EXERCISE INPUT ->
-- ==== Sys2Proof/Machine/Orangery.lean ====
section
/-!
DEFINITION. The Orangery: canvases, layers, culling, band timing, commits and fences, composition, images and commands
(R279-R308).
-/
namespace Sys2Proof.Machine

open Host

def orgA (off : Nat) : Nat := 0x0130_0000 + off
def orgPipeA (n off : Nat) : Nat := orgA (0x10 + n * 0x10 + off)
def canvasA (c off : Nat) : Nat := orgA (0x1_0000 + c * 0x40 + off)
def canvasKey (c : Nat) : Nat := objKey 0x0B c
def encKey (c : Nat) : Nat := objKey 0x0C c

def stCommitPending : Status := 0x1B01
def stImageInUse : Status := 0x1B02
def stNoImage : Status := 0x1B03

def State.canvasCfg (s : State) (c : Nat) : CanvasCfg := tget {} s.org.cfgs c
def State.canvas (s : State) (c : Nat) : CanvasRun := tget {} s.org.runs c
def State.setCanvas (s : State) (c : Nat) (x : CanvasRun) : State := { s with org := { s.org with runs := tset {} s.org.runs c x } }

/-! ## Rates and frame timing (R279-R281) -/

/-- Frame period P of a rate code. -/
def framePeriod (code : Nat) : Nat :=
  match code with
  | 0 => 4704000 | 1 => 2822400 | 2 => 2354352 | 3 => 2352000 | 4 => 1411200 | 5 => 1177176 | _ => 1176000

/-- The rate a reservation counts. -/
def countedRate (code : Nat) : Nat :=
  match code with
  | 0 => 15 | 1 => 25 | 2 => 30 | 3 => 30 | 4 => 50 | _ => 60

def CanvasCfg.period (g : CanvasCfg) : Nat := framePeriod g.rate
def CanvasCfg.pxRate (g : CanvasCfg) : Nat := g.w * g.h * countedRate g.rate
def CanvasCfg.bands (g : CanvasCfg) : Nat := ceilDiv g.h 64

/-- I, the time between the releases of two bands. -/
def CanvasCfg.interval (g : CanvasCfg) : Nat := g.period / g.bands
def CanvasCfg.waitCt (g : CanvasCfg) : Nat := if g.wait = 0 then g.interval else g.wait
def CanvasCfg.start (g : CanvasCfg) (k : Nat) : Nat := k * g.period + g.phase
def CanvasCfg.release (g : CanvasCfg) (k n : Nat) : Nat := g.start k + n * g.interval

/-- Number of the frame whose start is the latest, once one has started. -/
def CanvasCfg.frameAt (g : CanvasCfg) (t : Nat) : Option Nat := if t < g.phase then none else some ((t - g.phase) / g.period)

/-- Pixel rate of an Orangery pipe at run point p of VDD_EAST (R280, R516). -/
def orgLimit (p : Nat) : Nat := match p with | 0 => 1492992000 | 1 => 1194393600 | 2 => 895795200 | _ => 597196800

def pipeCanvases (n : Nat) : List Nat := (List.range 24).map fun i => 24 * n + i

/-- Rate reserved on pipe n by its RUNNING and STARTING canvases. -/
def State.orgRate (s : State) (n : Nat) : Nat :=
  sumNat (((pipeCanvases n).filter fun c => s.isRunning (canvasKey c) || s.starting (canvasKey c)).map fun c => (s.canvasCfg c).pxRate)

/-! ## Geometry of layers (R282, R283, R287, R288) -/

/-- The part of [d, d + n) that lies in [0, lim). -/
def span (d : Int) (n lim : Nat) : Nat × Nat := ((max d 0).toNat, (min (d + n) lim).toNat)

/-- Common length of two spans. -/
def meet (a b : Nat × Nat) : Nat := Nat.min a.2 b.2 - Nat.max a.1 b.1

def Layer.spanX (l : Layer) (g : CanvasCfg) : Nat × Nat := span l.dx l.dw g.w
def Layer.spanY (l : Layer) (g : CanvasCfg) : Nat × Nat := span l.dy l.dh g.h

/-- A layer that hides what it covers. -/
def Layer.hides (l : Layer) : Bool := l.opacity == 255 && (l.kind == 0 || l.kind == 2 || (l.kind == 1 && l.opq))

/-- Block i of a side of n pixels. -/
def blockSpan (i n : Nat) : Nat × Nat := (16 * i, Nat.min (16 * i + 16) n)

/-- The layer covers every canvas pixel of block (bx, by). -/
def Layer.covers (l : Layer) (g : CanvasCfg) (bx by' : Nat) : Bool :=
  let x := blockSpan bx g.w
  let y := blockSpan by' g.h
  decide ((l.spanX g).1 ≤ x.1) && decide (x.2 ≤ (l.spanX g).2) && decide ((l.spanY g).1 ≤ y.1) && decide (y.2 ≤ (l.spanY g).2)

/-- One single layer above layer i hides the block. -/
def culledAt (ls : Tab Layer) (g : CanvasCfg) (i bx by' : Nat) : Bool :=
  ls.any fun (e : Nat × Layer) => decide (i < e.1) && e.2.hides && e.2.covers g bx by'

/-- Blocks of block row by' that a layer touches. -/
def Layer.blocks (l : Layer) (g : CanvasCfg) (by' : Nat) : List Nat :=
  if meet (l.spanY g) (blockSpan by' g.h) = 0 then []
  else (List.range (ceilDiv g.w 16)).filter fun bx => meet (l.spanX g) (blockSpan bx g.w) != 0

/-- Layer blocks culled on the whole canvas. -/
def culledCount (ls : Tab Layer) (g : CanvasCfg) : Nat :=
  sumNat (ls.map fun (e : Nat × Layer) => sumNat ((List.range (ceilDiv g.h 16)).map fun b =>
    ((e.2.blocks g b).filter fun bx => culledAt ls g e.1 bx b).length))

/-- Block rows of band n. -/
def bandBlocks (g : CanvasCfg) (n : Nat) : List Nat :=
  ((List.range 4).map fun i => 4 * n + i).filter fun b => decide (16 * b < g.h)

/-- Unculled pixels of layer i in band n. -/
def layerPixels (ls : Tab Layer) (g : CanvasCfg) (i : Nat) (l : Layer) (n : Nat) : Nat :=
  sumNat ((bandBlocks g n).map fun b => sumNat (((l.blocks g b).filter fun bx => !culledAt ls g i bx b).map fun bx =>
    meet (l.spanX g) (blockSpan bx g.w) * meet (l.spanY g) (blockSpan b g.h)))

/-- CK_VID cycles of band n (R291). -/
def bandCycles (ls : Tab Layer) (g : CanvasCfg) (n : Nat) : Nat :=
  let a := g.w * bandRows g.h n
  let v := sumNat (ls.map fun (e : Nat × Layer) => layerPixels ls g e.1 e.2 n)
  300 + Nat.max (ceilDiv a 2) (ceilDiv v 8)

/-! ## What a slot layer draws (R284, R289, R290) -/

/-- Size of a picture that a slot has decoded or is decoding, and how many of its bands are final. -/
def State.picture (s : State) (k n : Nat) : Option (Nat × Nat × Nat) :=
  let x := s.slotRun k
  match (match x.cur with | some c => if c.num = n then some (c.w, c.h, c.final) else none | none => none) with
  | some r => some r
  | none => (x.store.find? fun p => p.num == n && !p.missing).map fun p => (p.w, p.h, 31)
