/-- Upswitches, and moves between independent layers, that begin at this packet of layer p. -/
def raisePoint (s : State) (n : Nat) (indep boundary : Bool) (k : FwdPkt) (p : Nat × Nat) : State :=
  let x := s.sub n
  match x.target with
  | none => s
  | some q =>
    let t := pointOf q
    let (upS, upT) := s.mayRise n
    match x.cur with
    | none =>
      if k.key && boundary && (!indep || p.1 == t.1) then switchTo s n q 4 k.ts else s
    | some c =>
      let a := pointOf c
      if indep && t.1 != a.1 then
        if k.key && boundary && p.1 == t.1 then
          if t.1 < a.1 then fall s n q k.ts
          else if upS then switchTo s n (pointNum (t.1, if upT then t.2 else Nat.min t.2 a.2)) 4 k.ts
          else s
        else s
      else if k.key && boundary && (!indep || p.1 == a.1) then
        let b := (if a.1 < t.1 && upS then t.1 else a.1, if a.2 < t.2 && upT then t.2 else a.2)
        switchTo s n (pointNum b) 4 k.ts
      else if k.dd.isNone then s
      else if k.sSwitch && k.first && !indep && p.1 == a.1 + 1 && decide (p.1 ≤ t.1) && upS then
        switchTo s n (pointNum (p.1, a.2)) x.cause k.ts
      else if k.tSwitch && boundary && p.2 == a.2 + 1 && decide (p.2 ≤ t.2) && upT && (!indep || p.1 == a.1) then
        switchTo s n (pointNum (a.1, p.2)) x.cause k.ts
      else s

/-! ## Clones (R344-R347, R357-R359, R380) -/

/-- Length of a header extension block that carries a descriptor of d bytes at an ID (R571). -/
def extBytes (id d : Nat) : Nat :=
  let e := if id ≤ 14 && 1 ≤ d && d ≤ 16 then 1 + d else 2 + d
  4 + (e + 3) / 4 * 4

/-- Decode targets that a point contains, by operating point: the mask of R346. DEDUCED, log entry 121. -/
def targetMask (indep : Bool) (c : Nat) : Nat :=
  sumNat (((List.range 9).filter fun q => pointHas indep (pointOf c) (pointOf q)).map fun q => 2 ^ q)

/-- What the descriptor of a first clone carries anew: the mask of its decode targets, and the source's latest template
structure (R346). -/
def State.anew (s : State) (n : Nat) (k : FwdPkt) : List Nat :=
  targetMask (s.independent (s.subCfg n)) ((s.sub n).cur.getD 0) ::
    (((s.src k.key').structs.find? fun (e : Nat × List Byte) => e.1 == k.stream).map fun e => e.2.map BitVec.toNat).getD []

/-- Length of a packet's descriptor; one that carries the source's structure anew has a length the manual leaves open.
DEDUCED, log entry 121. -/
def ddBytes (s : State) (k : FwdPkt) (fresh : Bool) : Nat × State :=
  if fresh then let (n, s) := s.fresh; (Config.freeNat n % 256, s) else (k.ddLen, s)

/-- Timestamp and frame-number offsets of a send stream, set again when its source stream changes (R345).
DEDUCED, log entry 121. -/
def reOffset (s : State) (x : SendRun) (from' : Nat × Nat) (restart : Bool) (k : FwdPkt) : SendRun × State :=
  if x.begun && x.from' = some from' && !restart then (x, s)
  else if x.begun then
    let step := Nat.max 1 ((k.stamp.toNat - x.stamp) / 784)
    ({ x with off := x.lastTs + low step - k.ts, frameOff := (x.frame + 1 + 65536 - k.frameNo.toNat) % 65536, from' := some from' }, s)
  else
    let (a, s) := s.fresh
    let (b, s) := s.fresh
    ({ x with off := Config.freeWord a, frameOff := Config.freeNat b % 65536, from' := some from', begun := true }, s)

/-- Missing source numbers between two packets of one frame, which the leg's numbering keeps (R347). -/
def gapBefore (x : SendRun) (from' : Nat × Nat) (k : FwdPkt) : Nat :=
  let d := (k.seq.toNat + 65536 - x.srcSeq) % 65536
  if x.begun && x.from' = some from' && x.srcFrame == k.frameNo.toNat && x.lastTs - x.off == k.ts && decide (1 ≤ d) && decide (d < 32768)
  then d - 1 else 0
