-- ==== Sys2Proof/Machine/Icehouse.lean ====
section
/-!
DEFINITION. The Icehouse: cipher jobs, key slots, replay windows, the register window, direct jobs and alarms
(R127-R155).
-/
namespace Sys2Proof.Machine

open Host

def iceA (off : Nat) : Nat := 0x0070_0000 + off

def stSameKey : Status := 0x1501
def stTagMismatch : Status := 0x1502
def stNoKey : Status := 0x1503

/-- Object keys that the Icehouse asks about: a leg and the Footbridge (R65). -/
def legKey (l : Nat) : Nat := objKey 4 l
/-- DEDUCED, log entry 68. -/
def ftbKey : Nat := objKey 0x0E 0x10000

/-! ## Slots (R133, R134) -/

def State.slot (s : State) (n : Nat) : KeySlot := tget {} s.ice.slots n
def State.setSlot (s : State) (n : Nat) (k : KeySlot) : State := { s with ice := { s.ice with slots := tset {} s.ice.slots n k } }

/-- Slot n lies in the block that KEY_CASCADE lends and is lent to the Footbridge. -/
def State.cascadeSlot (s : State) (n : Nat) : Bool := s.ice.lent && decide (16350 ≤ n) && decide (n ≤ 16382)

/-- A receive slot: a leg's even slot, or a peer's receive slot of the lent block (R119, R133). -/
def State.recvSlot (s : State) (n : Nat) : Bool :=
  if s.ice.lent && decide (16350 ≤ n) then decide (n < 16382) && n % 2 == 1 else n % 2 == 0

/-- The next generation: from 0xFFFF to 0x0001. -/
def nextGen (g : Nat) : Nat := if g = 0xFFFF then 1 else g + 1

/-- Both key slots of a Footbridge peer written since the last epoch change: KEYED (R115). -/
def ftbKeyWritten (s : State) (n : Nat) : State :=
  if s.cascadeSlot n && decide (n < 16382) then
    let p := (n - 16350) / 2
    let q := tget {} s.ftb.peers p
    let q := if n % 2 = 0 then { q with keyTx := true } else { q with keyRx := true }
    let q := if q.keyTx && q.keyRx then { q with awaiting := false } else q
    { s with ftb := { s.ftb with peers := tset {} s.ftb.peers p q } }
  else s

/-- A job names a slot. -/
def jobNames (n : Nat) (r : JobReq) : Bool := r.slot.val == n

/-- ICE_DJ_CTRL.GO falls and ICE_DJ_STAT holds the end status (R147, R155). -/
def endDirect (s : State) (st : Status) : State :=
  let s := s.setReg (iceA 0x1_0054) (st.setWidth 32)
  let s := s.setReg (iceA 0x1_0050) (s.reg (iceA 0x1_0050) &&& 0x7FFF_FFFF)
  { s with ice := { s.ice with direct := false } }

/-- Jobs that a core holds or that are queued on slots the test accepts. -/
def State.jobsOn (s : State) (f : Nat → Bool) : List JobReq :=
  ((s.ice.cores.filter fun e => f e.2.req.slot).map fun e => e.2.req) ++ s.ice.queue.filter fun r => f r.slot
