-- ==== Sys2Proof/Machine/Legs.lean ====
section
/-!
DEFINITION. Legs: their commands, ICE-lite, consent and silence, jitter buffers, RTCP and the bandwidth estimator
(R91-R107, R118-R123).
-/
namespace Sys2Proof.Machine

open Host

def legOk (n : Nat) : Bool := decide (n < 8192)

/-! ## Commands (R118-R121) -/

/-- Another static leg has this remote address and port (R121). DEDUCED, log entry 43. -/
def State.remoteTaken (s : State) (l : Nat) (g : LegCfg) : Bool :=
  g.static && s.net.sets.any fun e => e.1 != l && (match e.2.cfg with
    | some h => h.static && h.remote == g.remote && h.remoteUdp == g.remoteUdp
    | none => false)

def orDefault (v d : Nat) : Nat := if v = 0 then d else v

/-- Checks of 0x0420 in their order (R60). DEDUCED, log entry 43. -/
def State.legConfigChecks (s : State) (c : Cmd) : List (Bool × Status) :=
  let w5 := c.word 5
  let w6 := c.word 6
  let port := bits w5 2 0
  let r := ((c.word 9).toNat * 2 ^ 32 + (c.word 10).toNat) * 2 ^ 32 + (c.word 11).toNat
  let g : LegCfg :=
    { conf := bits (c.word 4) 9 0, port := port, addr := bits w5 7 4, udp := bits w5 31 16, static := bit w6 0, rejoin := bit w6 1,
      ccfb := bit w6 2, nack := bit w6 3, consent := orDefault (c.word 7).toNat 2116800000, silence := orDefault (c.word 8).toNat 705600000,
      remote := BitVec.ofNat 128 (r * 2 ^ 32 + (c.word 12).toNat), remoteUdp := bits (c.word 13) 15 0,
      levelId := bits (c.word 14) 7 0, ddId := bits (c.word 14) 15 8, rtcp := orDefault (c.word 15).toNat 70560000 }
  let bad := bits (c.word 4) 31 10 != 0 || bit w5 3 || bits w5 15 8 != 0 || bits w6 31 4 != 0 || bits (c.word 13) 31 16 != 0 ||
    bits (c.word 14) 31 16 != 0 || !s.portPresent port
  [(s.hatchLeg c.num, stBusy), (!s.stopped (legKey c.num), stNotStopped), (bad, stBadField), (s.remoteTaken c.num g, stAddrInUse)]

def execLegConfig (c : Cmd) (s : State) : Outcome State Fault Refusal :=
  .next (runCmd s 0x0420 c 1 1 (legOk c.num) (s.legPowered c.num) fun s =>
    let w5 := c.word 5
    let w6 := c.word 6
    let port := bits w5 2 0
    let r := ((c.word 9).toNat * 2 ^ 32 + (c.word 10).toNat) * 2 ^ 32 + (c.word 11).toNat
    let g : LegCfg :=
      { conf := bits (c.word 4) 9 0, port := port, addr := bits w5 7 4, udp := bits w5 31 16, static := bit w6 0, rejoin := bit w6 1,
        ccfb := bit w6 2, nack := bit w6 3, consent := orDefault (c.word 7).toNat 2116800000, silence := orDefault (c.word 8).toNat 705600000,
        remote := BitVec.ofNat 128 (r * 2 ^ 32 + (c.word 12).toNat), remoteUdp := bits (c.word 13) 15 0,
        levelId := bits (c.word 14) 7 0, ddId := bits (c.word 14) 15 8, rtcp := orDefault (c.word 15).toNat 70560000 }
    checked s 0x0420 c (s.legConfigChecks c) fun s => finish (bumpGen (s.setLegSet c.num { s.legSet c.num with cfg := some g }) (legKey c.num)) 0x0420 c stOk)

/-- Another leg on the same local address and port has this local ufrag. -/
def State.fragTaken (s : State) (l : Nat) (frag : List Byte) : Bool :=
  match (s.legSet l).cfg with
  | none => false
  | some g => s.net.sets.any fun e => e.1 != l && (match e.2.cfg, e.2.cred with
    | some h, some k => h.port == g.port && h.addr == g.addr && h.udp == g.udp && k.lfrag == frag
    | _, _ => false)

/-- Checks of 0x0421 in their order (R60). -/
def State.legIceCredChecks (s : State) (c : Cmd) : List (Bool × Status) :=
  let w := c.word 4
  let nl := bits w 5 0
  let nr := bits w 13 8
  let np := bits w 22 16
  let cred : LegCred := { lfrag := c.bytes 5 nl, rfrag := c.bytes 13 nr, pwd := c.bytes 21 np }
  let bad := bits w 7 6 != 0 || bits w 15 14 != 0 || bits w 31 23 != 0 || decide (nl < 4) || decide (32 < nl) || decide (32 < nr) ||
    decide (np < 22) || decide (64 < np)
  [(s.hatchLeg c.num, stBusy), (!s.stopped (legKey c.num), stNotStopped), (bad, stBadField),
   (s.fragTaken c.num cred.lfrag, stAddrInUse)]

def execLegIceCred (c : Cmd) (s : State) : Outcome State Fault Refusal :=
  .next (runCmd s 0x0421 c 3 3 (legOk c.num) (s.legPowered c.num) fun s =>
    let w := c.word 4
    let nl := bits w 5 0
    let nr := bits w 13 8
    let np := bits w 22 16
    let cred : LegCred := { lfrag := c.bytes 5 nl, rfrag := c.bytes 13 nr, pwd := c.bytes 21 np }
    checked s 0x0421 c (s.legIceCredChecks c) fun s => finish (bumpGen (s.setLegSet c.num { s.legSet c.num with cred := some cred }) (legKey c.num)) 0x0421 c stOk)

/-- The settings of a LEG_STREAM, fields left 0 at their defaults (R105); an RTX stream takes the video defaults. DESIGN CHOICE,
log entry 158. -/
def streamOf (c : Cmd) : StreamCfg :=
  let w := c.word 4
  let audio := bits w 6 5 == 0
  let mx := orDefault (c.word 9).toNat (if audio then 14112000 else 35280000)
  { send := bit w 4, kind := bits w 6 5, ssrc := c.word 5, pt := bits (c.word 6) 6 0, rtxOf := bits (c.word 6) 10 8,
    clock := (c.word 7).toNat, jbMin := orDefault (c.word 8).toNat (if audio then 141120 else 0), jbMax := mx,
    jbInit := orDefault (c.word 10).toNat (if audio then 2822400 else 7056000), jbK := orDefault (bits (c.word 11) 7 0) 0x40,
    jbShrink := orDefault (c.word 12).toNat 141120000, jbSilence := orDefault (bits (c.word 13) 6 0) 70 }

/-- Ranges of R105 and of CLOCK. -/
def StreamCfg.inRange (x : StreamCfg) : Bool :=
  decide (8000 ≤ x.clock) && decide (x.clock ≤ 96000) && decide (x.jbMax ≤ 70560000) && decide (x.jbMin ≤ x.jbMax) &&
  decide (x.jbMin ≤ x.jbInit) && decide (x.jbInit ≤ x.jbMax) && decide (0x10 ≤ x.jbK)

/-- Checks of 0x0422 in their order (R60); with VALID 0 the ranges of the other fields are not checked. DESIGN CHOICE, log
entry 157. -/
def State.legStreamChecks (s : State) (c : Cmd) : List (Bool × Status) :=
  let w := c.word 4
  let x := streamOf c
  let reserved := bit w 3 || bits w 30 7 != 0 || bit (c.word 6) 7 || bits (c.word 6) 31 11 != 0 || bits (c.word 11) 31 8 != 0 ||
    bits (c.word 13) 31 7 != 0
  let bad := reserved || x.kind == 3 || (bit w 31 && !x.inRange)
  [(s.hatchLeg c.num, stBusy), (!s.stopped (legKey c.num), stNotStopped), (bad, stBadField)]

def execLegStream (c : Cmd) (s : State) : Outcome State Fault Refusal :=
  .next (runCmd s 0x0422 c 1 1 (legOk c.num) (s.legPowered c.num) fun s =>
    let w := c.word 4
    let i := bits w 2 0
    let x := streamOf c
    checked s 0x0422 c (s.legStreamChecks c) fun s =>
      let g := s.legSet c.num
      let g := { g with streams := if bit w 31 then tput g.streams i x else tdel g.streams i }
      finish (bumpGen (s.setLegSet c.num g) (legKey c.num)) 0x0422 c stOk)

/-- Checks of 0x0423 in their order (R60). -/
def State.legBweChecks (s : State) (c : Cmd) : List (Bool × Status) :=
  let win := bits (c.word 5) 7 0
  let bad := bits (c.word 5) 15 8 != 0 || bits (c.word 11) 31 16 != 0 || (win != 0 && (decide (win < 2) || decide (64 < win)))
  [(s.hatchLeg c.num, stBusy), (!s.stopped (legKey c.num), stNotStopped), (bad, stBadField)]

AIM OF THE EXERCISE ->
Starting with the first line of the data above, copy each line exactly until you reach the line with "def stNoImage : Status := 0x1B03"; include that line as well.

RESULT OF THIS TASK ->
-- ==== Sys2Proof/Machine/Orangery.lean ====
section
/-!
DEFINITION. The Orangery: canvases, layers, culling, band timing, commits and fences, composition, images and commands
(R279-R308).
-/
namespace Sys2Proof.Machine

open Host

def orgA (off : Nat) : Nat := 0x0130_0000 + off
def orgPipeA (n off : Nat) : Nat := orgA (0x10 + n * 0x10 + off)
def canvasA (c off : Nat) : Nat := orgA (0x1_0000 + c * 0x40 + off)
def canvasKey (c : Nat) : Nat := objKey 0x0B c
def encKey (c : Nat) : Nat := objKey 0x0C c

def stCommitPending : Status := 0x1B01
def stImageInUse : Status := 0x1B02
def stNoImage : Status := 0x1B03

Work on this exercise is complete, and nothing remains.